All weights are auto-normalized to sum to 1.0 as sliders are adjusted. Results are banded into Critical (≥ 0.75), High (≥ 0.55), Medium (≥ 0.35), and Low (< 0.35).

Why square-root EPSS?

EPSS scores are heavily right-skewed — most CVEs cluster near zero with a long tail of high-probability entries. A linear mapping compresses that tail and makes top-of-list differentiation disappear.
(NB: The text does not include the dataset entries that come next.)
-- ==== Sys2Proof/Laws/SteadyLanes.lean ====
section
/-! SUPPORT. What the operations of Machine/Lanes.lean keep. -/
namespace Sys2Proof.Machine

set_option linter.unusedTactic false
set_option linter.unreachableTactic false

theorem enterLane_steady (l : Nat) (st : LaneState) {r0 s : State} (h0 : Steady r0 s) : Steady r0 (enterLane l st s) := by
  unfold enterLane
  repeat' first
    | (extract_lets +onlyGivenNames x; refine Steady.cut (r := r0) x ?_ (fun hx => ?_); unfold x; clear x; rotate_left; clear_value x)
    | (extract_lets +onlyGivenNames x; unfold x; clear x)
    | with_reducible assumption
    | with_reducible apply Steady.ite
    | with_reducible apply State.updLane_steady
    | with_reducible apply State.raise_steady
    | with_reducible apply State.updGroup_steady
    | fail_if_no_progress (with_reducible refine Steady.lit (s := _) rfl ?_)
    | split

theorem ctleStep_steady (l wanted : Nat) {r0 s : State} (h0 : Steady r0 s) : Steady r0 (ctleStep l wanted s) := by
  unfold ctleStep
  repeat' first
    | (extract_lets +onlyGivenNames x; refine Steady.cut (r := r0) x ?_ (fun hx => ?_); unfold x; clear x; rotate_left; clear_value x)
    | (extract_lets +onlyGivenNames x; unfold x; clear x)
    | with_reducible assumption
    | with_reducible apply Steady.ite
    | with_reducible apply State.updLane_steady
    | with_reducible apply State.raise_steady
    | fail_if_no_progress (with_reducible refine Steady.lit (s := _) rfl ?_)
    | split

theorem loseAlign_steady (l : Nat) {r0 s : State} (h0 : Steady r0 s) : Steady r0 (loseAlign l s) := by
  unfold loseAlign
  repeat' first
    | (extract_lets +onlyGivenNames x; refine Steady.cut (r := r0) x ?_ (fun hx => ?_); unfold x; clear x; rotate_left; clear_value x)
    | (extract_lets +onlyGivenNames x; unfold x; clear x)
    | with_reducible assumption
    | with_reducible apply Steady.ite
    | with_reducible apply State.updLane_steady
    | with_reducible apply State.raiseFault_steady
    | with_reducible apply enterLane_steady
    | fail_if_no_progress (with_reducible refine Steady.lit (s := _) rfl ?_)
    | split

theorem checkAligns_steady (g : Nat) (inStep : List Nat) {r0 s : State} (h0 : Steady r0 s) : Steady r0 (checkAligns g inStep s) := by
  unfold checkAligns
  repeat' first
    | (extract_lets +onlyGivenNames x; refine Steady.cut (r := r0) x ?_ (fun hx => ?_); unfold x; clear x; rotate_left; clear_value x)
    | (extract_lets +onlyGivenNames x; refine Steady.cut2 (r := r0) x ?_ (fun hx => ?_); unfold x; clear x; rotate_left; clear_value x)
    | (extract_lets +onlyGivenNames x; refine Steady.cut1 (r := r0) x ?_ (fun hx => ?_); unfold x; clear x; rotate_left; clear_value x)
    | (extract_lets +onlyGivenNames x; unfold x; clear x)
    | with_reducible assumption
    | with_reducible apply Steady.ite
    | with_reducible refine Steady.foldl2 _ _ ?_ (fun _ _ _ => ?_)
    | with_reducible refine Steady.foldl _ _ ?_ (fun _ _ _ => ?_)
    | with_reducible apply loseAlign_steady
    | with_reducible apply State.raise_steady
    | fail_if_no_progress (with_reducible refine Steady.lit (s := _) rfl ?_)
    | split

theorem deskewGroup_steady (set : List Nat) {r0 s : State} (h0 : Steady r0 s) : Steady r0 (deskewGroup set s) := by
  unfold deskewGroup
  repeat' first
    | (extract_lets +onlyGivenNames x; refine Steady.cut (r := r0) x ?_ (fun hx => ?_); unfold x; clear x; rotate_left; clear_value x)
    | (extract_lets +onlyGivenNames x; unfold x; clear x)
    | with_reducible assumption
    | with_reducible apply Steady.ite
    | with_reducible refine Steady.foldl _ _ ?_ (fun _ _ _ => ?_)
    | with_reducible apply State.setReg_steady
    | with_reducible apply State.updLane_steady
    | with_reducible apply enterLane_steady
    | fail_if_no_progress (with_reducible refine Steady.lit (s := _) rfl ?_)
    | split
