theorem endAccess_steady (g : Nat) {r0 s : State} (h0 : Steady r0 s) : Steady r0 (endAccess g s) := by
  unfold endAccess
  repeat' first
    | with_reducible assumption
    | with_reducible apply State.updGroup_steady
    | with_reducible apply sendCtlReq_steady
    | fail_if_no_progress (with_reducible refine Steady.lit (s := _) rfl ?_)
    | split

theorem sendCancel_steady (g first last : Nat) {r0 s : State} (h0 : Steady r0 s) : Steady r0 (sendCancel g first last s) := by
  unfold sendCancel
  repeat' first
    | with_reducible assumption
    | with_reducible apply sendBack_steady
    | with_reducible apply State.updGroup_steady
    | fail_if_no_progress (with_reducible refine Steady.lit (s := _) rfl ?_)

theorem sendTimeSync_steady (g : Nat) {r0 s : State} (h0 : Steady r0 s) : Steady r0 (sendTimeSync g s) := by
  unfold sendTimeSync
  repeat' first
    | (extract_lets +onlyGivenNames x; refine Steady.cut (r := r0) x ?_ (fun hx => ?_); unfold x; clear x; rotate_left; clear_value x)
    | (extract_lets +onlyGivenNames x; unfold x; clear x)
    | with_reducible assumption
    | with_reducible apply State.updGroup_steady
    | with_reducible apply sendBack_steady
    | fail_if_no_progress (with_reducible refine Steady.lit (s := _) rfl ?_)

theorem updRx_steady (g id : Nat) (f : RxSeq → RxSeq) {r0 s : State} (h0 : Steady r0 s) : Steady r0 (updRx g id f s) := by
  unfold updRx
  repeat' first
    | with_reducible assumption
    | with_reducible apply State.updGroup_steady
    | fail_if_no_progress (with_reducible refine Steady.lit (s := _) rfl ?_)

theorem nakAgain_steady (g id psn : Nat) {r0 s : State} (h0 : Steady r0 s) : Steady r0 (nakAgain g id psn s) := by
  unfold nakAgain
  repeat' first
    | with_reducible assumption
    | with_reducible apply Steady.ite
    | with_reducible apply sendAck_steady
    | with_reducible apply updRx_steady
    | fail_if_no_progress (with_reducible refine Steady.lit (s := _) rfl ?_)
    | split

theorem nakPsn_steady (g id psn : Nat) {r0 s : State} (h0 : Steady r0 s) : Steady r0 (nakPsn g id psn s) := by
  unfold nakPsn
  repeat' first
    | with_reducible assumption
    | with_reducible apply Steady.ite
    | with_reducible apply nakAgain_steady
    | split

theorem acceptPsn_steady (g id psn : Nat) (replay : Bool) {r0 s : State} (h0 : Steady r0 s) : Steady r0 (acceptPsn g id psn replay s).1 := by
  unfold acceptPsn
  repeat' first
    | (extract_lets +onlyGivenNames x; refine Steady.cut (r := r0) x ?_ (fun hx => ?_); unfold x; clear x; rotate_left; clear_value x)
    | (extract_lets +onlyGivenNames x; unfold x; clear x)
    | with_reducible assumption
    | with_reducible apply Steady.ite
    | with_reducible apply Steady.ite1
    | with_reducible refine Steady.foldl _ _ ?_ (fun _ _ _ => ?_)
    | with_reducible apply State.count_steady
    | with_reducible apply updRx_steady
    | with_reducible apply nakPsn_steady
    | split

theorem replayEnd_steady (g id : Nat) {r0 s : State} (h0 : Steady r0 s) : Steady r0 (replayEnd g id s) := by
  unfold replayEnd
  repeat' first
    | with_reducible assumption
    | with_reducible apply Steady.ite
    | with_reducible apply closeDeferred_steady
    | split

theorem acceptHdr_steady (g : Nat) (h : CamHdr) {r0 s : State} (h0 : Steady r0 s) : Steady r0 (acceptHdr g h s).1 := by
  unfold acceptHdr
  repeat' first
    | (extract_lets +onlyGivenNames x; refine Steady.cut (r := r0) x ?_ (fun hx => ?_); unfold x; clear x; rotate_left; clear_value x)
    | (extract_lets +onlyGivenNames x; refine Steady.cut2 (r := r0) x ?_ (fun hx => ?_); unfold x; clear x; rotate_left; clear_value x)
    | (extract_lets +onlyGivenNames x; refine Steady.cut1 (r := r0) x ?_ (fun hx => ?_); unfold x; clear x; rotate_left; clear_value x)
    | (extract_lets +onlyGivenNames x; unfold x; clear x)
    | with_reducible assumption
    | with_reducible apply Steady.ite1
    | with_reducible apply acceptPsn_steady
    | with_reducible apply replayEnd_steady

theorem unmatched_steady (kind num seq : Nat) {r0 s : State} (h0 : Steady r0 s) : Steady r0 (unmatched kind num seq s) := by
  unfold unmatched
  repeat' first
    | (extract_lets +onlyGivenNames x; refine Steady.cut (r := r0) x ?_ (fun hx => ?_); unfold x; clear x; rotate_left; clear_value x)
    | (extract_lets +onlyGivenNames x; unfold x; clear x)
    | with_reducible assumption
    | with_reducible apply Steady.ite
    | with_reducible apply State.count_steady
    | with_reducible apply State.raise_steady
    | fail_if_no_progress (with_reducible refine Steady.lit (s := _) rfl ?_)
    | split

theorem arrivePixels_steady (r : LineRec) (k portion a width : Nat) (px : List Nat) {r0 s : State} (h0 : Steady r0 s) : Steady r0 (arrivePixels r k portion a width px s) := by
  unfold arrivePixels
  repeat' first
    | (extract_lets +onlyGivenNames x; refine Steady.cut (r := r0) x ?_ (fun hx => ?_); unfold x; clear x; rotate_left; clear_value x)
    | (extract_lets +onlyGivenNames x; refine Steady.cut2 (r := r0) x ?_ (fun hx => ?_); unfold x; clear x; rotate_left; clear_value x)
    | (extract_lets +onlyGivenNames x; refine Steady.cut1 (r := r0) x ?_ (fun hx => ?_); unfold x; clear x; rotate_left; clear_value x)
    | (extract_lets +onlyGivenNames x; unfold x; clear x)
    | with_reducible assumption
    | with_reducible apply Steady.ite
    | with_reducible apply updRec_steady
    | fail_if_no_progress (with_reducible refine Steady.lit (s := _) rfl ?_)
    | split

theorem execLineArrived_steady (src : Source) (seq : BitVec 32) (portion : Fin 9) (pixels : Nat) {r0 s : State} (h0 : Steady r0 s) : Ends r0 (execLineArrived src seq portion pixels s) := by
  unfold execLineArrived
  repeat' first
    | with_reducible assumption
    | with_reducible apply Ends.next
    | with_reducible apply Ends.ite
    | with_reducible apply Steady.ite
    | with_reducible apply updRec_steady
    | with_reducible apply unmatched_steady
    | fail_if_no_progress (with_reducible refine Steady.lit (s := _) rfl ?_)
    | split

theorem takePixels_steady (g id : Nat) (p : Packet) (f : PixelFields) {r0 s : State} (h0 : Steady r0 s) : Steady r0 (takePixels g id p f s) := by
  unfold takePixels
  repeat' first
    | (extract_lets +onlyGivenNames x; refine Steady.cut (r := r0) x ?_ (fun hx => ?_); unfold x; clear x; rotate_left; clear_value x)
    | (extract_lets +onlyGivenNames x; unfold x; clear x)
    | with_reducible assumption
    | with_reducible apply Steady.ite
    | with_reducible apply unmatched_steady
    | with_reducible apply State.count_steady
    | with_reducible apply noteIngest_steady
    | with_reducible apply updRec_steady
    | with_reducible apply arrivePixels_steady
    | fail_if_no_progress (with_reducible refine Steady.lit (s := _) rfl ?_)
    | split

theorem execAckInterval_steady (g : Fin 96) (id : Fin 9) {r0 s : State} (h0 : Steady r0 s) : Ends r0 (execAckInterval g id s) := by
  unfold execAckInterval
  repeat' first
    | with_reducible assumption
    | with_reducible apply Ends.next
    | with_reducible apply Ends.ite
    | with_reducible apply Steady.ite
    | with_reducible apply sendAck_steady
    | with_reducible apply updRx_steady
    | fail_if_no_progress (with_reducible refine Steady.lit (s := _) rfl ?_)
    | split
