-- ==== Sys2Proof/Laws/SteadyDelta.lean ====
section
/-! SUPPORT. What the operations of Machine/Delta.lean keep. -/
namespace Sys2Proof.Machine

set_option linter.unusedTactic false
set_option linter.unreachableTactic false

theorem State.updCq_steady (f : CplQueue → CplQueue) {r0 s : State} (h0 : Steady r0 s) : Steady r0 (State.updCq s f) := by
  unfold State.updCq
  repeat' first
    | with_reducible assumption
    | fail_if_no_progress (with_reducible refine Steady.lit (s := _) rfl ?_)

theorem State.updMbx_steady (f : Mailbox → Mailbox) {r0 s : State} (h0 : Steady r0 s)
    (e : ∀ m, ((f m).txRing, (f m).rxRing) = (m.txRing, m.rxRing)) : Steady r0 (s.updMbx f) := by
  have e1 : (f s.host.mbx).txRing = s.host.mbx.txRing := congrArg Prod.fst (e s.host.mbx)
  have e2 : (f s.host.mbx).rxRing = s.host.mbx.rxRing := congrArg Prod.snd (e s.host.mbx)
  refine Steady.table h0 rfl rfl rfl rfl fun c => { c with txRing := ?_, rxRing := ?_ }
  · simp only [State.updMbx, e1]; exact c.txRing
  · simp only [State.updMbx, e2]; exact c.rxRing

theorem readReservoir_steady (a len : Nat) {r0 s : State} (h0 : Steady r0 s) : Steady r0 (readReservoir a len s).2 := by
  unfold readReservoir
  repeat' first
    | (extract_lets +onlyGivenNames x; refine Steady.cut (r := r0) x ?_ (fun hx => ?_); unfold x; clear x; rotate_left; clear_value x)
    | (extract_lets +onlyGivenNames x; refine Steady.cut2 (r := r0) x ?_ (fun hx => ?_); unfold x; clear x; rotate_left; clear_value x)
    | (extract_lets +onlyGivenNames x; refine Steady.cut1 (r := r0) x ?_ (fun hx => ?_); unfold x; clear x; rotate_left; clear_value x)
    | (extract_lets +onlyGivenNames x; unfold x; clear x)
    | with_reducible assumption
    | with_reducible apply Steady.ite
    | with_reducible apply Steady.ite2
    | with_reducible apply State.count_steady
    | fail_if_no_progress (with_reducible refine Steady.lit (s := _) rfl ?_)
    | split

theorem execBar4Read_steady (off len : Nat) {r0 s : State} (h0 : Steady r0 s) : Ends r0 (execBar4Read off len s) := by
  unfold execBar4Read
  repeat' first
    | (extract_lets +onlyGivenNames x; refine Steady.cut (r := r0) x ?_ (fun hx => ?_); unfold x; clear x; rotate_left; clear_value x)
    | (extract_lets +onlyGivenNames x; refine Steady.cut2 (r := r0) x ?_ (fun hx => ?_); unfold x; clear x; rotate_left; clear_value x)
    | (extract_lets +onlyGivenNames x; refine Steady.cut1 (r := r0) x ?_ (fun hx => ?_); unfold x; clear x; rotate_left; clear_value x)
    | (extract_lets +onlyGivenNames x; unfold x; clear x)
    | with_reducible assumption
    | with_reducible apply Ends.next
    | with_reducible apply readReservoir_steady
    | with_reducible apply enq_steady

theorem execBar4Write_steady (_off : Nat) (_data : Bytes) {r0 s : State} (h0 : Steady r0 s) : Ends r0 (execBar4Write _off _data s) := by
  unfold execBar4Write
  repeat' first
    | with_reducible assumption
    | with_reducible apply Ends.next
    | with_reducible apply State.count_steady
    | with_reducible apply State.emit_steady

theorem putRun_steady (n : Nat) (toLocal : Bool) (a : Nat) (b : Bytes) {r0 s : State} (h0 : Steady r0 s) : Steady r0 (putRun n toLocal a b s) := by
  unfold putRun
  repeat' first
    | with_reducible assumption
    | with_reducible apply Steady.ite
    | with_reducible apply enqs_steady
    | (refine Steady.table (s := s) h0 rfl rfl rfl rfl fun c => { c with mem := Memory.wf_writeN _ _ _ c.mem })
    | fail_if_no_progress (with_reducible refine Steady.lit (s := _) rfl ?_)
    | split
Square-root stretches low scores upward and keeps the formula sensitive to the difference between 1% and 60% exploit probability.

Why log age decay?

Vulnerability age matters as a proxy for patch availability and attacker awareness, but the marginal urgency of a 3-year-old CVE vs a 4-year-old one is negligible. Log scaling captures the meaningful early decay (new vs 6-months-old) while preventing ancient CVEs from dominating the score.

API Integration

  • NVD API v2 — fetches CVSS v3 base score and publication date per CVE ID. Without an API key, NVD enforces 5 requests per 30 seconds; with a free key (sidebar input or .env), the limit rises to 50/30s. The client handles rate limiting and 404s (CVE not found) gracefully.
  • FIRST EPSS API — CVE IDs are chunked into batches of 100 and sent as comma-separated query parameters, reducing round trips from N to N/100. Missing CVEs default to EPSS=0.

Tech Stack

LayerTechnology
UI / app serverStreamlit
Data processingPython, Pandas
VisualisationPlotly
HTML exportJinja2
CVE dataNVD API v2 (NIST)
Exploit predictionEPSS API (FIRST.org)
CacheStreamlit st.session_state
Testingpytest
DeploymentStreamlit Community Cloud

Testing

Unit tests cover the scoring engine, priority band assignment, age decay normalization, and NVDClient with mocked HTTP responses. Tests are structured to run without live API access.

pytest tests/ -v

Open Source

Public repository — built as a portfolio project demonstrating applied vulnerability management domain knowledge, multi-source API integration, and a composable Python architecture with a Streamlit frontend.